Although De Groote et al. (2) did provide a schematic of the inductive plethysmographic transducer in their Fig. 7 as the basis for the mathematical model, their single example of actual data from a 4-mo-old baby used an unvalidated example of this technology, i.e., "The inductive belts were incorporated in a pajama. ..." We believe that such an arrangement has the potential to distort the sinusoidal layout of the inductive plethysmographic transducer, thereby altering output linearity because of mutual coupling of self-inductance caused by a more square than sinusoidal shape of the coils of the stand-alone transducer. Of course, this situation may not have occurred; however, the authors should have been explicit on this point and have validated both the piezoelectric and inductive plethysmographic transducers applied to the body.

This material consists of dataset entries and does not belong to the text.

/-! ### `State.done` -/

@[simp] theorem State.done_clock (s : State) (gid : Nat) (g : Group) : (s.done gid g).clock = s.clock := rfl
@[simp] theorem State.done_time (s : State) (gid : Nat) (g : Group) : (s.done gid g).time = s.time := rfl
@[simp] theorem State.done_turns (s : State) (gid : Nat) (g : Group) : (s.done gid g).turns = s.turns := rfl
@[simp] theorem State.done_input (s : State) (gid : Nat) (g : Group) : (s.done gid g).input = s.input := rfl
@[simp] theorem State.done_cur (s : State) (gid : Nat) (g : Group) : (s.done gid g).cur = s.cur := rfl
@[simp] theorem State.done_word (s : State) (gid : Nat) (g : Group) : (s.done gid g).word = s.word := rfl
@[simp] theorem State.done_stalled (s : State) (gid : Nat) (g : Group) : (s.done gid g).stalled = s.stalled := rfl
@[simp] theorem State.done_blocked (s : State) (gid : Nat) (g : Group) : (s.done gid g).blocked = s.blocked := rfl
@[simp] theorem State.done_draws (s : State) (gid : Nat) (g : Group) : (s.done gid g).draws = s.draws := rfl
@[simp] theorem State.done_nextId (s : State) (gid : Nat) (g : Group) : (s.done gid g).nextId = s.nextId := rfl
@[simp] theorem State.done_mem (s : State) (gid : Nat) (g : Group) : (s.done gid g).mem = s.mem := rfl
@[simp] theorem State.done_poison (s : State) (gid : Nat) (g : Group) : (s.done gid g).poison = s.poison := rfl
@[simp] theorem State.done_badCheck (s : State) (gid : Nat) (g : Group) : (s.done gid g).badCheck = s.badCheck := rfl
@[simp] theorem State.done_flaws (s : State) (gid : Nat) (g : Group) : (s.done gid g).flaws = s.flaws := rfl
@[simp] theorem State.done_transit (s : State) (gid : Nat) (g : Group) : (s.done gid g).transit = s.transit := rfl
@[simp] theorem State.done_media (s : State) (gid : Nat) (g : Group) : (s.done gid g).media = s.media := rfl
@[simp] theorem State.done_mediaPoison (s : State) (gid : Nat) (g : Group) : (s.done gid g).mediaPoison = s.mediaPoison := rfl
@[simp] theorem State.done_persists (s : State) (gid : Nat) (g : Group) : (s.done gid g).persists = s.persists := rfl
@[simp] theorem State.done_lineMeta (s : State) (gid : Nat) (g : Group) : (s.done gid g).lineMeta = s.lineMeta := rfl
@[simp] theorem State.done_l1 (s : State) (gid : Nat) (g : Group) : (s.done gid g).l1 = s.l1 := rfl
@[simp] theorem State.done_l2 (s : State) (gid : Nat) (g : Group) : (s.done gid g).l2 = s.l2 := rfl
@[simp] theorem State.done_written (s : State) (gid : Nat) (g : Group) : (s.done gid g).written = s.written := rfl
@[simp] theorem State.done_backs (s : State) (gid : Nat) (g : Group) : (s.done gid g).backs = s.backs := rfl
@[simp] theorem State.done_icache (s : State) (gid : Nat) (g : Group) : (s.done gid g).icache = s.icache := rfl
@[simp] theorem State.done_dir (s : State) (gid : Nat) (g : Group) : (s.done gid g).dir = s.dir := rfl
@[simp] theorem State.done_agents (s : State) (gid : Nat) (g : Group) : (s.done gid g).agents = s.agents := rfl
@[simp] theorem State.done_msgs (s : State) (gid : Nat) (g : Group) : (s.done gid g).msgs = s.msgs := rfl
@[simp] theorem State.done_tlbs (s : State) (gid : Nat) (g : Group) : (s.done gid g).tlbs = s.tlbs := rfl
@[simp] theorem State.done_pageReqs (s : State) (gid : Nat) (g : Group) : (s.done gid g).pageReqs = s.pageReqs := rfl
@[simp] theorem State.done_sideLog (s : State) (gid : Nat) (g : Group) : (s.done gid g).sideLog = s.sideLog := rfl
@[simp] theorem State.done_invals (s : State) (gid : Nat) (g : Group) : (s.done gid g).invals = s.invals := rfl
@[simp] theorem State.done_groups (s : State) (gid : Nat) (g : Group) : (s.done gid g).groups = aset s.groups gid { g with lastIssue := g.issuedAt s.clock, begun := false } := rfl
@[simp] theorem State.done_teams (s : State) (gid : Nat) (g : Group) : (s.done gid g).teams = s.teams := rfl
@[simp] theorem State.done_gangs (s : State) (gid : Nat) (g : Group) : (s.done gid g).gangs = s.gangs := rfl
@[simp] theorem State.done_ctxs (s : State) (gid : Nat) (g : Group) : (s.done gid g).ctxs = s.ctxs := rfl
@[simp] theorem State.done_engines (s : State) (gid : Nat) (g : Group) : (s.done gid g).engines = s.engines := rfl
@[simp] theorem State.done_copyOps (s : State) (gid : Nat) (g : Group) : (s.done gid g).copyOps = s.copyOps := rfl
@[simp] theorem State.done_chases (s : State) (gid : Nat) (g : Group) : (s.done gid g).chases = s.chases := rfl
@[simp] theorem State.done_listOps (s : State) (gid : Nat) (g : Group) : (s.done gid g).listOps = s.listOps := rfl
@[simp] theorem State.done_rowOps (s : State) (gid : Nat) (g : Group) : (s.done gid g).rowOps = s.rowOps := rfl
@[simp] theorem State.done_kvups (s : State) (gid : Nat) (g : Group) : (s.done gid g).kvups = s.kvups := rfl
@[simp] theorem State.done_laneFails (s : State) (gid : Nat) (g : Group) : (s.done gid g).laneFails = s.laneFails := rfl
@[simp] theorem State.done_mcasts (s : State) (gid : Nat) (g : Group) : (s.done gid g).mcasts = s.mcasts := rfl
@[simp] theorem State.done_mcastVersion (s : State) (gid : Nat) (g : Group) : (s.done gid g).mcastVersion = s.mcastVersion := rfl
@[simp] theorem State.done_krcps (s : State) (gid : Nat) (g : Group) : (s.done gid g).krcps = s.krcps := rfl
@[simp] theorem State.done_egress (s : State) (gid : Nat) (g : Group) : (s.done gid g).egress = s.egress := rfl
@[simp] theorem State.done_parts (s : State) (gid : Nat) (g : Group) : (s.done gid g).parts = s.parts := rfl
@[simp] theorem State.done_remotes (s : State) (gid : Nat) (g : Group) : (s.done gid g).remotes = s.remotes := rfl
@[simp] theorem State.done_planWritten (s : State) (gid : Nat) (g : Group) : (s.done gid g).planWritten = s.planWritten := rfl
@[simp] theorem State.done_planApplied (s : State) (gid : Nat) (g : Group) : (s.done gid g).planApplied = s.planApplied := rfl
@[simp] theorem State.done_planEpoch (s : State) (gid : Nat) (g : Group) : (s.done gid g).planEpoch = s.planEpoch := rfl
@[simp] theorem State.done_planResult (s : State) (gid : Nat) (g : Group) : (s.done gid g).planResult = s.planResult := rfl
@[simp] theorem State.done_planBusy (s : State) (gid : Nat) (g : Group) : (s.done gid g).planBusy = s.planBusy := rfl
@[simp] theorem State.done_links (s : State) (gid : Nat) (g : Group) : (s.done gid g).links = s.links := rfl
@[simp] theorem State.done_retries (s : State) (gid : Nat) (g : Group) : (s.done gid g).retries = s.retries := rfl
@[simp] theorem State.done_unreachable (s : State) (gid : Nat) (g : Group) : (s.done gid g).unreachable = s.unreachable := rfl
@[simp] theorem State.done_memReqs (s : State) (gid : Nat) (g : Group) : (s.done gid g).memReqs = s.memReqs := rfl
@[simp] theorem State.done_misses (s : State) (gid : Nat) (g : Group) : (s.done gid g).misses = s.misses := rfl
@[simp] theorem State.done_lags (s : State) (gid : Nat) (g : Group) : (s.done gid g).lags = s.lags := rfl
@[simp] theorem State.done_rowActs (s : State) (gid : Nat) (g : Group) : (s.done gid g).rowActs = s.rowActs := rfl
@[simp] theorem State.done_corrected (s : State) (gid : Nat) (g : Group) : (s.done gid g).corrected = s.corrected := rfl
@[simp] theorem State.done_errRing (s : State) (gid : Nat) (g : Group) : (s.done gid g).errRing = s.errRing := rfl
@[simp] theorem State.done_memStacks (s : State) (gid : Nat) (g : Group) : (s.done gid g).memStacks = s.memStacks := rfl
@[simp] theorem State.done_snap (s : State) (gid : Nat) (g : Group) : (s.done gid g).snap = s.snap := rfl
@[simp] theorem State.done_queues (s : State) (gid : Nat) (g : Group) : (s.done gid g).queues = s.queues := rfl
@[simp] theorem State.done_resumeList (s : State) (gid : Nat) (g : Group) : (s.done gid g).resumeList = s.resumeList := rfl
@[simp] theorem State.done_slice (s : State) (gid : Nat) (g : Group) : (s.done gid g).slice = s.slice := rfl
@[simp] theorem State.done_waiting (s : State) (gid : Nat) (g : Group) : (s.done gid g).waiting = s.waiting := rfl
@[simp] theorem State.done_reserving (s : State) (gid : Nat) (g : Group) : (s.done gid g).reserving = s.reserving := rfl
@[simp] theorem State.done_fetched (s : State) (gid : Nat) (g : Group) : (s.done gid g).fetched = s.fetched := rfl
@[simp] theorem State.done_admitting (s : State) (gid : Nat) (g : Group) : (s.done gid g).admitting = s.admitting := rfl
@[simp] theorem State.done_boot (s : State) (gid : Nat) (g : Group) : (s.done gid g).boot = s.boot := rfl
@[simp] theorem State.done_cfg (s : State) (gid : Nat) (g : Group) : (s.done gid g).cfg = s.cfg := rfl
@[simp] theorem State.done_rollback (s : State) (gid : Nat) (g : Group) : (s.done gid g).rollback = s.rollback := rfl
@[simp] theorem State.done_leaf (s : State) (gid : Nat) (g : Group) : (s.done gid g).leaf = s.leaf := rfl
@[simp] theorem State.done_power (s : State) (gid : Nat) (g : Group) : (s.done gid g).power = s.power := rfl
@[simp] theorem State.done_ports (s : State) (gid : Nat) (g : Group) : (s.done gid g).ports = s.ports := rfl
@[simp] theorem State.done_killing (s : State) (gid : Nat) (g : Group) : (s.done gid g).killing = s.killing := rfl
@[simp] theorem State.done_replies (s : State) (gid : Nat) (g : Group) : (s.done gid g).replies = s.replies := rfl
@[simp] theorem State.done_events (s : State) (gid : Nat) (g : Group) : (s.done gid g).events = s.events := rfl
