/-! ### Hypotheses that states meet: the words of 06 -/

/-- The order that waits for the most. -/
theorem meets_Loads :
    let a := me 5 6 8 (order := .sc) (width := .w32)
    (w lane0).Acts 0 lane0 ∧ lane0.Only 0 ∧ ((w lane0).logs 0 = false ∧ (w lane0).writesOut 0 = false) ∧
    (w lane0).MayAccess 0 lane0 (readsIn (addrRegs a) lane0.active) (vrange a.d.toNat (dataRegs a.width)) false false ∧
    lane0.addrOf a 0 % 4 = 0 ∧ (w lane0).logsPage 0 [lane0.addrOf a 0] = false ∧
    (w lane0).Hit 0 1 false .read (lane0.addrOf a 0) (at0 0) ∧ (w lane0).Sound 0 (at0 0) 4 false :=
  ⟨w_acts _, only0 (by decide +kernel), by decide +kernel, access (by decide +kernel) (by decide +kernel), by decide +kernel,
    by decide +kernel, hit page0 (by decide +kernel), sound rfl (w_cached _ _) (by decide +kernel)⟩

/-- A group whose lane `l` points at `n * l`. -/
def striding (n : Nat) : Group := { g0 with vregs := [(6, (List.range 32).map fun l => BitVec.ofNat 32 (n * l))] }

/-- Every lane at an address of its own. -/
theorem meets_LaneLoads :
    let a := me 10 6 0 (off := true) (width := .w128)
    let g := striding 16
    (w g).Acts 0 g ∧ (w g).MayAccess 0 g (readsIn (addrRegs a) g.active) (vrange a.d.toNat (dataRegs a.width)) false false ∧
    (a.order = .sc → (w g).logs 0 = false ∧ (w g).writesOut 0 = false) ∧
    (w g).logsPage 0 ((lanesOf g.active).map (g.addrOf a)) = false ∧ lanesOf g.active = List.range 32 ∧
    ∀ l < 32, g.active.getLsbD l = true → g.addrOf a l % 16 = 0 ∧ (w g).Hit 0 1 false .read (g.addrOf a l) (at0 (g.addrOf a l)) ∧
      (w g).Sound 0 (at0 (g.addrOf a l)) 16 false ∧ (w g).NotStale 0 (locOf (at0 (g.addrOf a l)).pa / 128) :=
  ⟨w_acts _, access (by decide +kernel) (by decide +kernel), fun h => (by cases h), by decide +kernel, by decide +kernel,
    fun l hl _ => ⟨by revert l; decide +kernel, hit page0 (by revert l; decide +kernel),
      sound rfl (w_cached _ _) (by revert l; decide +kernel), fresh rfl _ _⟩⟩

/-- An ordered store of 16 bytes. -/
theorem meets_Stores :
    let a := me 4 6 1 (off := true) (order := .rel) (width := .w128)
    (w lane0).Acts 0 lane0 ∧ lane0.Only 0 ∧
    (w lane0).MayAccess 0 lane0 (readsIn (vrange a.d.toNat (dataRegs a.width) ++ addrRegs a) lane0.active) []
      (Order.isRel a.order) true ∧
    lane0.addrOf a 0 = 16 ∧ (w lane0).logsPage 0 [lane0.addrOf a 0] = false ∧ (w lane0).QueueOpen 0 (at0 16) ∧
    (w lane0).Hit 0 1 false .write (lane0.addrOf a 0) (at0 16) ∧ (w lane0).Sound 0 (at0 16) 16 true :=
  ⟨w_acts _, only0 (by decide +kernel), access (by decide +kernel) (by decide +kernel), by decide +kernel, by decide +kernel, queueOpen rfl,
    hit page0 (by decide +kernel), sound rfl (w_cached _ _) (by decide +kernel)⟩

/-- Every lane at an address of its own, and all at one. -/
theorem meets_LaneStores :
    ∀ n ∈ [16, 0],
      let a := me 10 6 0 (off := true) (order := .rel) (width := .w128)
      let g := striding n
      (w g).Acts 0 g ∧
      (w g).MayAccess 0 g (readsIn (vrange a.d.toNat (dataRegs a.width) ++ addrRegs a) g.active) [] (Order.isRel a.order) true ∧
      (w g).logsPage 0 ((lanesOf g.active).map (g.addrOf a)) = false ∧
      ∀ l < 32, g.active.getLsbD l = true → g.addrOf a l % 16 = 0 ∧ (w g).QueueOpen 0 (at0 (g.addrOf a l)) ∧
        (w g).Hit 0 1 false .write (g.addrOf a l) (at0 (g.addrOf a l)) ∧ (w g).Sound 0 (at0 (g.addrOf a l)) 16 true := by
  intro n hn
  simp only [List.mem_cons, List.not_mem_nil, or_false] at hn
  rcases hn with rfl | rfl <;>
  exact ⟨w_acts _, access (by decide +kernel) (by decide +kernel), by decide +kernel,
    fun l hl _ => ⟨by revert l; decide +kernel, queueOpen rfl, hit page0 (by revert l; decide +kernel),
      sound rfl (w_cached _ _) (by revert l; decide +kernel)⟩⟩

In conclusion, we do not believe that the theoretical evidence, unaccompanied by actual data, presented by De Groote et al. (2) justifies their warning against the use of the inductive plethysmographic sensor for the evaluation of thoracoabdominal asynchrony. Nor do we believe that the piezoelectric sensor was sufficiently tested as a reliable respiratory sensor to be utilized as a standard for comparison to inductive plethysmographic technology.

	ACKNOWLEDGEMENTS

Conflict of interest disclosure: Marvin A. Sackner is Chief Executive Officer of Non-Invasive Monitoring Systems and owns 52% of its shares. No funding sources supported the writing of this letter.

	REFERENCES

1.   Adams, JA, Zabaleta IA, Stroh D, and Sackner MA. Measurement of breath amplitudes: comparison of three noninvasive respiratory monitors to integrated pneumotachograph. Pediatr Pulmonol 16: 254-258, 1993[Web of Science][Medline].

2.   De Groote, A, Verbandt Y, Paiva M, and Mathys P. Measurement of thoracoabdominal asynchrony: importance of sensor sensitivity to cross section deformations. J Appl Physiol 88: 1295-1302, 2000[Abstract/Free Full Text].

3.   Martinot-Lagarde, P, Sartene R, Mathieu M, and Durand G. What does inductance plethysmography really measure? J Appl Physiol 64: 1749-1756, 1988[Abstract/Free Full Text].

4.   Sackner, MA, and Krieger BP. Non-invasive respiratory monitoring. In: Heart-Lung Interactions in Health and Disease, edited by Scharf SM, and Cassidy SS.. New York: Marcel Dekker, 1989, p. 663-805.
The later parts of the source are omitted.